I was grinning like a maniac while watching this. An incredible finding. Bloody brilliant!

How does this not have dozens of times the views???

If Intel fixed the issue in Sandybridge, doesn't that imply that they were aware of the issue at some point prior to Sandybridge's release? Given the wide-reaching implications of this exploit (a Ring 0 breach elevating to Ring -2 potentially renders the system hardware itself untrustable from that point forwards), shouldn't Intel have immediately disclosed knowledge of this flaw so that security policies could be updated to account for the increased scope of vulnerability?

Great talk. And also very lucky that the SMM code was written in a way that helped sinkhole.

OK, trying to get my head around how you go from Ring 3 to Ring -2, _via Ring 0 which you've ALREADY cracked_ (the granting of Root to a Ring 3 process essentially just being a nice side effect and probably possible with the rootkit alone)... is the crucial thing the installation of that Rootkit, as a system driver? Thus making this actually a two-stage vulnerability: the extremely edge-case CPU attack is the second layer, and just as important is the security hole in either the operating system proper, or the user's head, allowing installation of (and thus granting of ring 0 privileges to) unsigned drivers one way or the other?

you are a beautiful creature domas!

Since the SMM code can't be highjacked at run-time, how about changing the *actual* SMM code and injecting the rootkit there? 1. If the SMM code resides in ROM (EPROM, FLASH), the game would be over. 2. However the code shown in the presentation is self-modifying so SMM code resides in RAM and it must be writeable by the CPU. Let's explore what happens when the computer starts: The system memory contents in largely unpredictable (zeroes, FFs, garbage, operating system leftovers...) and thus no usable code may run from RAM until the computer loads something in it. Therefore if SMRAM resides in normal RAM (your trusty DIMMs), the system management code must be first copied there from BIOS memory (ROM/firmware) by the BIOS. That means that BIOS code needs to be able to override (disable) the MCH SMM memory protections so that it can copy the SMM code and data into RAM whilst *not* running in SM mode. If any SMI interrupt was triggered before the code is completely copied over, it would probably reset the machine so it's very likely the SMI interrupts need to be disabled by the BIOS until SMM is safe to execute. All the keys to this must lie in the computer firmware (the BIOS): the actual SMM code, the SMM initialization, MCH protection mechanism control, etc. It's quite possible that once MCH SMM memory protections are enabled by the BIOS, the protections can no longer be disabled by anything, i.e. it would be a one way hardware latch. However, this is just a conjecture. It would be worth the effort to disassemble (possibly after decrypting) the BIOS and SMM code and see how it's actually installed in RAM. Secondly, see if it's possible to modify the SMM code in the firmware image before flashing it. It is probably encrypted and digitally signed but the signature checks might be overridden by modifying the BIOS code checking them. Not easy but not impossible either. Since it took me just a while to come up with these ideas, I'm probably not the first to do so and these possible attacks have already been dealt with. 3. What happens if the computer has no DIMMs installed? Does the SMM code still run (perhaps from BIOS ROM)? Does power management, USB keyboard emulation and other SMM features work without DIMMs? If so, then it's very likely SMRAM resides in its own dedicated physical memory integrated into the chipset and not in DIMMs. Anyway, these are just my ideas after watching this jaw-dropping presentation at 2am. :)

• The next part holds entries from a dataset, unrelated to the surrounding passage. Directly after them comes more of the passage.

-- ==== Sys2Proof/Machine/Operands.lean ====
section
/-! DEFINITION. Operand forms of the S slot: reading registers and queues (R73, R89, R149 to R151), writing the result (R70), and
the frame every S operation runs in. -/

namespace Sys2Proof.Machine

/-- What an operation does once its operands are read: an effect, a precise fault, or a condition park, which may set something
in motion first. -/
inductive Eff where
  | ok (f : State → State)
  | trap (code : FCode) (w2 w3 : Word)
  | wait (w : Wait) (f : State → State)
  /-- A fault whose delivery changes something (R122). -/
  | deliver (f : State → State) (code : FCode) (w2 w3 : Word)

/-! ### Neighbour queues -/

/-- The context a direction is bound to, by the changes that govern this cycle (R150, R338). -/
def Core.owner (x : Core) (now : Nat) (d : Dir) : Option Nat :=
  timedGet now (dirNum d) x.qbind
def Core.inq (x : Core) (d : Dir) : List QEnt := Table.get [] x.qin (dirNum d)
def Core.credit (x : Core) (d : Dir) : Nat := Table.get 0 x.credits (dirNum d)
def Core.handler (x : Core) (d : Dir) : Word := Table.get 0 x.handlers (dirNum d)

/-- The queue registers of a list, lowest specifier first (qn, qe, qs, qw). -/
def queueDirs (rs : List Reg) : List Dir := [Dir.n, .e, .s, .w].filter (fun d => rs.contains (.q d))

/-- Pop an inbound queue; the credit returns 8 cycles later (R148). -/
def State.popQ (s : State) (c : Nat) (d : Dir) : State :=
  (s.modCore c (fun x => { x with qin := x.qin.set (dirNum d) (x.inq d).tail })).sched 8 (.creditReturn (neighbour c d) (dirOpp d))
/-- Spend a credit (R148). -/
def State.spendQ (s : State) (c : Nat) (d : Dir) : State :=
  s.modCore c (fun x => { x with credits := x.credits.set (dirNum d) (x.credit d - 1) })
/-- Send an entry whose credit is spent; it can be popped 8 cycles later (R148). -/
def State.pushQ (s : State) (c : Nat) (d : Dir) (e : QEnt) : State :=
  let k := neighbour c d
  let j := dirNum (dirOpp d)
  (s.modSide c k (fun x => { x with transit := x.transit.set j (Table.get [] x.transit j ++ [e]) })).sched 8
    (.queueEntryArrive k (dirOpp d))

/-- The handler's window of a light-handler call (R151). -/
def Ctx.enterLight (x : Ctx) (h : Word) (d : Dir) (v : Word) : Ctx :=
  let ret := x.pc
  let y := x.openWindow .light
  let y := ((y.writeW 0 v).writeW 1 (BitVec.ofNat 64 (dirNum d))).writeW 8 ret
  { y with pc := h, src := ret, park := none, prodRec := none, since := none, image := none, xlat := none }

/-- The light-handler call of R151 at the head entry of a direction, which holds a control value: the F_QUEUE or F_WINDOW it may
raise, the wait for w16 and w17, the pop, and the call, after a spill where one is needed. -/
def State.lightCall (s : State) (c n : Nat) (d : Dir) : State :=
  let x := s.ctx c n
  let k := s.core c
  match k.inq d with
  | [] => s
  | e :: _ =>
    let s := { s with noEffect := true }
    if k.handler d = 0 then s.trap c n .queue x.pc 0 2
    else if s.maxDepth c < x.depth + 1 then s.trap c n .window x.pc 0 (BitVec.ofNat 64 (x.depth + 1))
    else if (x.pendOf (.w 16)).isSome ∨ (x.pendOf (.w 17)).isSome then s.park c n (.cond .calleeRegs s.curBundle)
    else
      let s := s.popQ c d
      match x.room with
      | .free | .reuse => s.setCtx c n { x.enterLight (k.handler d) d e.v with readyAt := s.now + 1 }
      | .spill | .blocked => s.park c n (.lightCall d e.v)

/-- Condition-park the acting context: its bundle takes no effect (R66). -/
def State.wait (s : State) (w : Wait) : State := { s with noEffect := true }.park s.curCore s.curCtx (.cond w s.curBundle)

/-- The value of a source register, from the state before the bundle (R89, R149). -/
def State.srcVal (s : State) (r : Reg) : Word :=
  match r with
  | .q d => ((s.core s.curCore).inq d).head?.elim 0 (·.v)
  | r => s.me.read r

/-- Put: the result goes to the destination and shifts the last-result registers (R70); a queue destination pushes. -/
def State.putCtx (s : State) (c n : Nat) (dst : Reg) (v : Word) : State :=
  let s := s.modCtx c n (fun x => (x.write dst v).shift v)
  match dst with
  | .q d => s.pushQ c d ⟨v, false⟩
  | _ => s
def State.put (s : State) (dst : Reg) (v : Word) : State := s.putCtx s.curCore s.curCtx dst v

/-- A direction used as a queue register must be bound (R150). (DEDUCED, log entry 69.) -/
def State.queueFault (s : State) (dirs : List Dir) : Option (FCode × Nat) :=
  let k := s.core s.curCore
  if dirs.any (fun d => (k.owner s.now d).isNone) then some (.queue, 1)
  else if s.dbghz && dirs.any (fun d => k.owner s.now d != some s.curCtx) then some (.hazard, 3) else none

/-- Run an operation that reads `srcs` and writes `dst`: pending sources park (R73), a pending destination is a hazard with
DBGHZ (R73, R228), queues follow R149, and the body gets the values of the sources. Its effect acts on the state with the
queues popped and the destination's credit spent. -/
def State.runOp (s : State) (srcs : List Reg) (dst : Option Reg) (body : List Word → Eff) : State :=
  let c := s.curCore
  let x := s.me
  match (srcs.filterMap (fun r => x.pendOf r)).head? with
  | some p =>
    (match p.bad with
     | some (code, a) => (s.modMe (fun x => { x with pend := x.pend.filter (fun e => e.tok != p.tok) })).fault code a 0
     | none => s.wait (.reg p.loc))
  | none =>
    if s.dbghz && (dst.elim false (fun r => (x.pendOf r).isSome)) then s.fault .hazard 0 2
    else
      let ins := queueDirs srcs
      let outs := queueDirs dst.toList
      match s.queueFault (ins ++ outs) with
      | some (code, w3) => s.fault code 0 (BitVec.ofNat 64 w3)
      | none =>
        match ins.find? (fun d => (((s.core c).inq d).head?).elim false (·.ctl)) with
        | some d => s.lightCall c s.curCtx d
        | none =>
          if ins.any (fun d => ((s.core c).inq d).isEmpty) || outs.any (fun d => (s.core c).credit d == 0) then s.wait (.queues ins outs)
          else if ins.any (fun d => s.bad.contains (badQueue c (dirNum d))) then s.fault .memErr 0 0
          else match body (srcs.map s.srcVal) with
            | .trap code w2 w3 => s.fault code w2 w3
            | .wait w f => (f s).wait w
            | .deliver f code w2 w3 => (f s).fault code w2 w3
            | .ok f => f (outs.foldl (fun s d => s.spendQ c d) (ins.foldl (fun s d => s.popQ c d) s))

/-- The frame of an operation that puts one value and goes on. -/
def State.runPut (s : State) (srcs : List Reg) (dst : Reg) (f : List Word → Word) : State :=
  s.runOp srcs (some dst) (fun vs => .ok (fun s => (s.put dst (f vs)).advance))

/-- A result park of the acting context under a new number (R66): the pc stays at the bundle until the reply. -/
def State.parkResult (s : State) (r : Result) : State :=
  (s.park s.curCore s.curCtx (.result s.tok s.curLen r)).newTok

/-! ### Class A operands (R91, R280) -/

/-- The register sources of a second operand. -/
def srcs2 : Src2 → List Reg
  | .reg r => [r]
  | _ => []
/-- The value of a second operand, given the register's value. -/
def val2 (b : Src2) (v : Word) : Word :=
  match b with
  | .reg _ => v
  | .s6 i => i.signExtend 64
  | .i32 i => i.signExtend 64

/-- The w-bit operands and the result of R280: `op w a b` on w-bit unsigned values; the 32-bit result is sign-extended. -/
def aluWord (w32 : Bool) (op : Nat → Nat → Nat → Nat) (a b : Word) : Word :=
  if w32 then sx64 32 (op 32 (a.toNat % 2 ^ 32) (b.toNat % 2 ^ 32)) else BitVec.ofNat 64 (op 64 a.toNat b.toNat)

/-- A two-source class A operation (R280). -/
def State.alu (s : State) (x : AluOps) (op : Nat → Nat → Nat → Nat) : State :=
  s.runPut (x.a :: srcs2 x.b) x.dst (fun vs => aluWord x.w32 op (vs.getD 0 0) (val2 x.b (vs.getD 1 0)))
/-- A one-source class A operation (R92). -/
def State.alu1 (s : State) (x : UnOps) (op : Nat → Nat → Nat) : State :=
  s.runPut (srcs2 x.src) x.dst (fun vs => aluWord x.w32 (fun w a _ => op w a) (val2 x.src (vs.getD 0 0)) 0)

/-- The offset of BR and CALL in bytes (R91). -/
def offBytes : Off → Word
  | .short v => v.signExtend 64 * 4
  | .long v => v.signExtend 64 * 4

/-- The effective address of class M, JMP and the descriptors (R92). -/
def effAddr (base : Word) (disp : BitVec 32) : Nat := (base + disp.signExtend 64).toNat
def effAddr16 (base : Word) (disp : BitVec 16) : Nat := (base + disp.signExtend 64).toNat

/-- LocalSpan (R279): the fault it raises, if any. -/
def State.localSpan (s : State) (a n al : Nat) : Option FCode :=
  if a % al ≠ 0 then some .align
  else if isSteward s.curCore ∨ Config.spadSize < a + n ∨ s.touchesStacks s.curCore a n then some .bounds else none

/-- Ranges of R160. -/
def isAperture (a : Nat) : Bool := 0x40000000 ≤ a && a < 0x60000000
def isGlobal (a : Nat) : Bool := Config.globalBase ≤ a && a < Config.vaTop
/-- The core and offset an aperture address names; none for x or y of 24 or more. -/
def apertureOf (a : Nat) : Option (Nat × Nat) :=
  if isAperture a && fld a 21 17 < 24 && fld a 26 22 < 24 then some (coreAt (fld a 28 27) (fld a 21 17) (fld a 26 22), fld a 16 0)
  else none

/-- A fault effect. -/
def eFault (code : FCode) (w2 w3 : Nat) : Eff := .trap code (BitVec.ofNat 64 w2) (BitVec.ofNat 64 w3)
/-- F_ILLEGAL, reason 0x0C, raised at execution: the S slot's part, pos 0 (R99). (DEDUCED, log entry 15.) -/
def eRefuse : Eff := .trap .illegal 0 (BitVec.ofNat 64 (0x0C + 256))

end Sys2Proof.Machine
end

a gestalt vulnerability, interesting amazing talk

I wonder how is the discovery of this type of vulnerability. Such thing could be a much more valuable asset than 'here is another exploit'. How is the process of finding such labyrinth of forgotten backdoors?

Heh, unreal mode. 32-bit addressing without memory protection of any kind. Pretty much the backbone of XMS memory.

It takes a lot of dedication, intelligent, and craziness to test this out

Absolutely brilliant presentation. Stunning!

Great talk. Great speaker

Mind boggling. And terrifying.

Outstanding work

This i by far the most insane exploit i've seen so far

This guy...

This really reminds me of arbitrary code execution in console games.

Really good talk!

And here we have Kane, before he gets involved with the Nod

Amazing work. Also somewhat terrifying.

3:01 magic

ty chris domas - this & the hidden risc core in x85; such awesome research. lol so d0pe!

"design flaw" is a funny way of saying backdoor .-.

soon there will be Ring -9999

Wouldn't it help to add a few checks into the SMM interrupt routine? Are the numbers returned within a certain range? Maybe add some changing (as in stack protection) magic numbers where the APIC doesn't have its writable registers?

Does it affect my abacus?

Wow, that was beautiful. But seriously, Lord of the Rings, i.e. Intel, how many rings do we need? In 10 years there'll be ring -10.

fantastic talk

awe :( I was hoping to get ring -2 access to my pc

Did you highlight the wrong entry in the GDTs? You have the null entry and then entry 0x8, and then 0x10 as the third entry. You have two between it...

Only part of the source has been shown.